§ **HOW TO COMPLETE THIS TASK**: Of the material below, only the lines from the line containing "counts them. -/" down to the line containing "rw [List.length_take] at h2" belong in the answer, written out exactly.

========================================================================

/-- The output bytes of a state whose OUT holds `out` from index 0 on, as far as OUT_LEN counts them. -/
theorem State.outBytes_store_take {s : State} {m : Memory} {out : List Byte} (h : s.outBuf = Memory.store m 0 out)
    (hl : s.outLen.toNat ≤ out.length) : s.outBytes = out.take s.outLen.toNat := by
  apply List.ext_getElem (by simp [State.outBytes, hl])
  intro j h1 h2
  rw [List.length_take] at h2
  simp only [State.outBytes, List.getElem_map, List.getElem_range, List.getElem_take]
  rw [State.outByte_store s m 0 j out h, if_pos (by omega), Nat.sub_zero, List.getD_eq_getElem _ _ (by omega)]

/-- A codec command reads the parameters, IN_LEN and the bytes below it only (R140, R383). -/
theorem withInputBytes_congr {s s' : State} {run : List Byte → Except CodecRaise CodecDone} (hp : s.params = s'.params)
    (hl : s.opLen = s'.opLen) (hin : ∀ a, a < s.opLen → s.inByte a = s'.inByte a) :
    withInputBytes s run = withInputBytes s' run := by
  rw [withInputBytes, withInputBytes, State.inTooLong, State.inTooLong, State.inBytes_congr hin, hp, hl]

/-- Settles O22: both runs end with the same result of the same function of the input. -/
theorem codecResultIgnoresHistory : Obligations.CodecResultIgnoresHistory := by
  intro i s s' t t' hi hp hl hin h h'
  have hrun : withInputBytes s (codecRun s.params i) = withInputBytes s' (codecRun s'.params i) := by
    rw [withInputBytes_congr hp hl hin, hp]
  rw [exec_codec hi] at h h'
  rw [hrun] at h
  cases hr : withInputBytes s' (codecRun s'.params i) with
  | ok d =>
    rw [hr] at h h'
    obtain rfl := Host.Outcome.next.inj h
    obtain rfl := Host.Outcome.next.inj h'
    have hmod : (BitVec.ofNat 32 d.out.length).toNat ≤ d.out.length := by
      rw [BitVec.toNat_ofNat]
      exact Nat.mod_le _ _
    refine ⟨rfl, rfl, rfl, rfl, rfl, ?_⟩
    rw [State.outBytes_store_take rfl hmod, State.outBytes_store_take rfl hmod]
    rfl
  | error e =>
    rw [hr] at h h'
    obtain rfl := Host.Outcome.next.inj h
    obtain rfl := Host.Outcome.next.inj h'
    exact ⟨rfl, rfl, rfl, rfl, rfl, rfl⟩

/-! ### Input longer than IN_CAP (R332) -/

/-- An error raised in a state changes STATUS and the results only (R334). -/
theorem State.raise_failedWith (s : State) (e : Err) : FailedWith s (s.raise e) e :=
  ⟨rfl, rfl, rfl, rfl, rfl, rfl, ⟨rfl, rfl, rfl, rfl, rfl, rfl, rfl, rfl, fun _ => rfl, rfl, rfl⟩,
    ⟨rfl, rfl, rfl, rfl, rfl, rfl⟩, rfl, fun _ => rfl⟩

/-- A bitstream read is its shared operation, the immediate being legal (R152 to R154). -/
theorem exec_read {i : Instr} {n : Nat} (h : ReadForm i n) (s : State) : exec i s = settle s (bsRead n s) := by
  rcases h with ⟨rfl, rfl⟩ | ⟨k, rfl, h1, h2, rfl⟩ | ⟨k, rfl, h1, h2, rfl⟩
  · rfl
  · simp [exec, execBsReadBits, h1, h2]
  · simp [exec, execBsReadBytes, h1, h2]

========================================================================

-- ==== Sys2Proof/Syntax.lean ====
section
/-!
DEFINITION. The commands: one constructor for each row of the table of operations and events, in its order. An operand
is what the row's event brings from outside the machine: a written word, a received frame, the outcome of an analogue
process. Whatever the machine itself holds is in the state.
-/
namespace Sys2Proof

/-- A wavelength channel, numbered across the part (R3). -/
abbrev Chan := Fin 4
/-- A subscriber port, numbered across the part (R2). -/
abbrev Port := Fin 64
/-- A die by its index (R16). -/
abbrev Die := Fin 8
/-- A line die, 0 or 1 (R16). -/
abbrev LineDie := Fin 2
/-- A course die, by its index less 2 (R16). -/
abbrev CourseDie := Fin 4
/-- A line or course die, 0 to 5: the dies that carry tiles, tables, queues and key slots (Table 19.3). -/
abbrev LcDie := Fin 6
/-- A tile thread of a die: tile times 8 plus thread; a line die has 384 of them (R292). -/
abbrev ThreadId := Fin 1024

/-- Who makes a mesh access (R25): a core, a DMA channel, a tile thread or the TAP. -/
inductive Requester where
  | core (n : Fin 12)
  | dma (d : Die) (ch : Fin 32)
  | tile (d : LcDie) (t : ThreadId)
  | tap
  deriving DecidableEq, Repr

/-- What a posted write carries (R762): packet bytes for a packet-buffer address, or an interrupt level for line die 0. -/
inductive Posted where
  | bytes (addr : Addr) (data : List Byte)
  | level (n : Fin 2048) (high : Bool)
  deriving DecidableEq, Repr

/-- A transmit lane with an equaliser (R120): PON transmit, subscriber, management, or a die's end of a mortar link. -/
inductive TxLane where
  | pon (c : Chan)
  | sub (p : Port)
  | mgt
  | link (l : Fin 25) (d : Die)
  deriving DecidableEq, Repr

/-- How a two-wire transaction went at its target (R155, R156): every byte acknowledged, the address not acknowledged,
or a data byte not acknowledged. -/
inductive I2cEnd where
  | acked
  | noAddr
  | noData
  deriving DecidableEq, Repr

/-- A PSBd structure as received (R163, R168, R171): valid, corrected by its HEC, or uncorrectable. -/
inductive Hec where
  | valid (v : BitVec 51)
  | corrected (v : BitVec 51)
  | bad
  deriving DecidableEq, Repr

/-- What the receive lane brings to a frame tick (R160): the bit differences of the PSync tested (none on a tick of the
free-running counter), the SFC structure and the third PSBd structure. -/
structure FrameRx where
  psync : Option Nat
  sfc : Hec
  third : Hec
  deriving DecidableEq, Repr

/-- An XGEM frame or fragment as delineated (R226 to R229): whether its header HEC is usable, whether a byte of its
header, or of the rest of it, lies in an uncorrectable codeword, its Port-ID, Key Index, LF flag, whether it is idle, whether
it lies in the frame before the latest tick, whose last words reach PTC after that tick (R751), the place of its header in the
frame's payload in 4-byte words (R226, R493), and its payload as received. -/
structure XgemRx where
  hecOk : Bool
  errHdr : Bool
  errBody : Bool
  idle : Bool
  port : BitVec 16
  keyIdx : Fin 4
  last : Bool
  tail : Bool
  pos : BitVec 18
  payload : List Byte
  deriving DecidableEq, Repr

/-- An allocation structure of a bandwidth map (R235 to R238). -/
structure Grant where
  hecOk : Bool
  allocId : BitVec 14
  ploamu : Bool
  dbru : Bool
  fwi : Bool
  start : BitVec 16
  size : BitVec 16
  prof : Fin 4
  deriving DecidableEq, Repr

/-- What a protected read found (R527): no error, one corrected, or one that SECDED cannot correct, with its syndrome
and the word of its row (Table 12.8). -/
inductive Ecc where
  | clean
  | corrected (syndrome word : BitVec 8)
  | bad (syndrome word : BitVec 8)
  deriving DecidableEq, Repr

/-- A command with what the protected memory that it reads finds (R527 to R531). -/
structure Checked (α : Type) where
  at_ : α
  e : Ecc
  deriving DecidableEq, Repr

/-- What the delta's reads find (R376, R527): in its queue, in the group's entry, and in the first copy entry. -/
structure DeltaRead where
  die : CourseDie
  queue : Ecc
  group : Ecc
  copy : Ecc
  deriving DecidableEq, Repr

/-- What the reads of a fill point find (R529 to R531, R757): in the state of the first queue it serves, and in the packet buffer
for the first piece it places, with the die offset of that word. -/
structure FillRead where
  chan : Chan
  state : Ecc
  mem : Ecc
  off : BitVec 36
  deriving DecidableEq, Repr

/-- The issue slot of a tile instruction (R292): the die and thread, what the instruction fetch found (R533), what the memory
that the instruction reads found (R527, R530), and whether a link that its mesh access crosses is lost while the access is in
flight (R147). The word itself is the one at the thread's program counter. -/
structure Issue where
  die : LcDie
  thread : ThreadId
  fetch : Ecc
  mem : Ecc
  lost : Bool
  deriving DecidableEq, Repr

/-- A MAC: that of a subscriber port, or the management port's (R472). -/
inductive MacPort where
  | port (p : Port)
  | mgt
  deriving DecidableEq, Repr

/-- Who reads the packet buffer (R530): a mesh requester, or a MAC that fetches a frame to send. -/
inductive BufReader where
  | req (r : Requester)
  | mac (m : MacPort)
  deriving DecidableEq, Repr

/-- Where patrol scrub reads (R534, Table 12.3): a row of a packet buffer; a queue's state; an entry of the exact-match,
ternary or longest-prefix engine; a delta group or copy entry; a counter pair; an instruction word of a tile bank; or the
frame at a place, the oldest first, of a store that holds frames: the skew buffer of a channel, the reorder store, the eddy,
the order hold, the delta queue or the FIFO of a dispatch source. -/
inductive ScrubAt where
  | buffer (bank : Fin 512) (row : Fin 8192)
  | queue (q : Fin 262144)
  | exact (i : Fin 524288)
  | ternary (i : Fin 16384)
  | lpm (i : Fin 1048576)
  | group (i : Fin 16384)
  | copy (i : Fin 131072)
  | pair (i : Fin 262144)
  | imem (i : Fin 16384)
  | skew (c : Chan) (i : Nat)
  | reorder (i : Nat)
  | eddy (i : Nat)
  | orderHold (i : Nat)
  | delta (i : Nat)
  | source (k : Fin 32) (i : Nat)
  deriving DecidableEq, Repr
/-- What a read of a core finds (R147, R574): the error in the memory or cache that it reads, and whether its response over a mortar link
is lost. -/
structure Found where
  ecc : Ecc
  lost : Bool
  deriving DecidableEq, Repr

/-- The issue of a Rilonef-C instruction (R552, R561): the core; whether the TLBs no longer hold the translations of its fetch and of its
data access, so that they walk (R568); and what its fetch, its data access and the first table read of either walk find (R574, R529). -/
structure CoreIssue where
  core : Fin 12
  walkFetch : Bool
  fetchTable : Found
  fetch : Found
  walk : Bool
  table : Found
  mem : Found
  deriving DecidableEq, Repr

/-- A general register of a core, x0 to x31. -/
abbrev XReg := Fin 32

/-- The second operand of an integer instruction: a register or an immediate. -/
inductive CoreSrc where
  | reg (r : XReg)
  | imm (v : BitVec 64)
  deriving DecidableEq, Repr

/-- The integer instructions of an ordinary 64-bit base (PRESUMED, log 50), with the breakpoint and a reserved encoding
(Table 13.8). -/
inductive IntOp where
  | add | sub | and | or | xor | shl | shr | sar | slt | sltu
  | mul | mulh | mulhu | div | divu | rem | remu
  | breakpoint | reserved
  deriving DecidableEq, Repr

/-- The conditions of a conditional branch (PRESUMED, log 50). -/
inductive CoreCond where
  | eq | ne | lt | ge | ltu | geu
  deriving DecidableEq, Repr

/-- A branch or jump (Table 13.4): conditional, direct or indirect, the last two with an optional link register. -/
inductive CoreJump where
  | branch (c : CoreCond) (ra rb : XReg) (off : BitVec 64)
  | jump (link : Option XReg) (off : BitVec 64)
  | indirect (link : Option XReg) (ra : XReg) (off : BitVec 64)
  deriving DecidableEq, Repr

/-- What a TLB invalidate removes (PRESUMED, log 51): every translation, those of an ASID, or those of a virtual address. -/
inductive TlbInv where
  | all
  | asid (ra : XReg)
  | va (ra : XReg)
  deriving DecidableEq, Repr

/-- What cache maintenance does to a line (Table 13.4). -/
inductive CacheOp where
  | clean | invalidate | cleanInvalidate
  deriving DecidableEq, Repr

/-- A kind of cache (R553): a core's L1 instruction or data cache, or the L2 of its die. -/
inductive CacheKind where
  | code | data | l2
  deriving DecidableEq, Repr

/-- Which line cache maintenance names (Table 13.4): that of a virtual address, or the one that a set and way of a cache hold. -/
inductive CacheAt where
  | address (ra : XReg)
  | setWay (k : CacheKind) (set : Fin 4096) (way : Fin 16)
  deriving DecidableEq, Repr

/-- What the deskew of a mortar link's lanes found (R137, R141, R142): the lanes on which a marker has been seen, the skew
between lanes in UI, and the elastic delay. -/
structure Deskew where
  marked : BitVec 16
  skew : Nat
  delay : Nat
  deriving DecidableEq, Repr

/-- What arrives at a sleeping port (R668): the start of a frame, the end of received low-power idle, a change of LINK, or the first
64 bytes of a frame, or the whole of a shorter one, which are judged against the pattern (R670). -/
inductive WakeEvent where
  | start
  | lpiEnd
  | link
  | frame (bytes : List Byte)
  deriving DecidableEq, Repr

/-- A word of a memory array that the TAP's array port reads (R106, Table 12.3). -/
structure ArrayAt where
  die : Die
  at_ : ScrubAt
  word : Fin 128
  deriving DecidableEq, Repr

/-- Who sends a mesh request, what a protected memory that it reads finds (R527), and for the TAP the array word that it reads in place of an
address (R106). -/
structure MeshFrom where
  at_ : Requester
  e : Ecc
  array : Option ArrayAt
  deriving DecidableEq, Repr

========================================================================

§ **RESULT BELOW**:
/-- The output bytes of a state whose OUT holds `out` from index 0 on, as far as OUT_LEN counts them. -/
theorem State.outBytes_store_take {s : State} {m : Memory} {out : List Byte} (h : s.outBuf = Memory.store m 0 out)
    (hl : s.outLen.toNat ≤ out.length) : s.outBytes = out.take s.outLen.toNat := by
  apply List.ext_getElem (by simp [State.outBytes, hl])
  intro j h1 h2
  rw [List.length_take] at h2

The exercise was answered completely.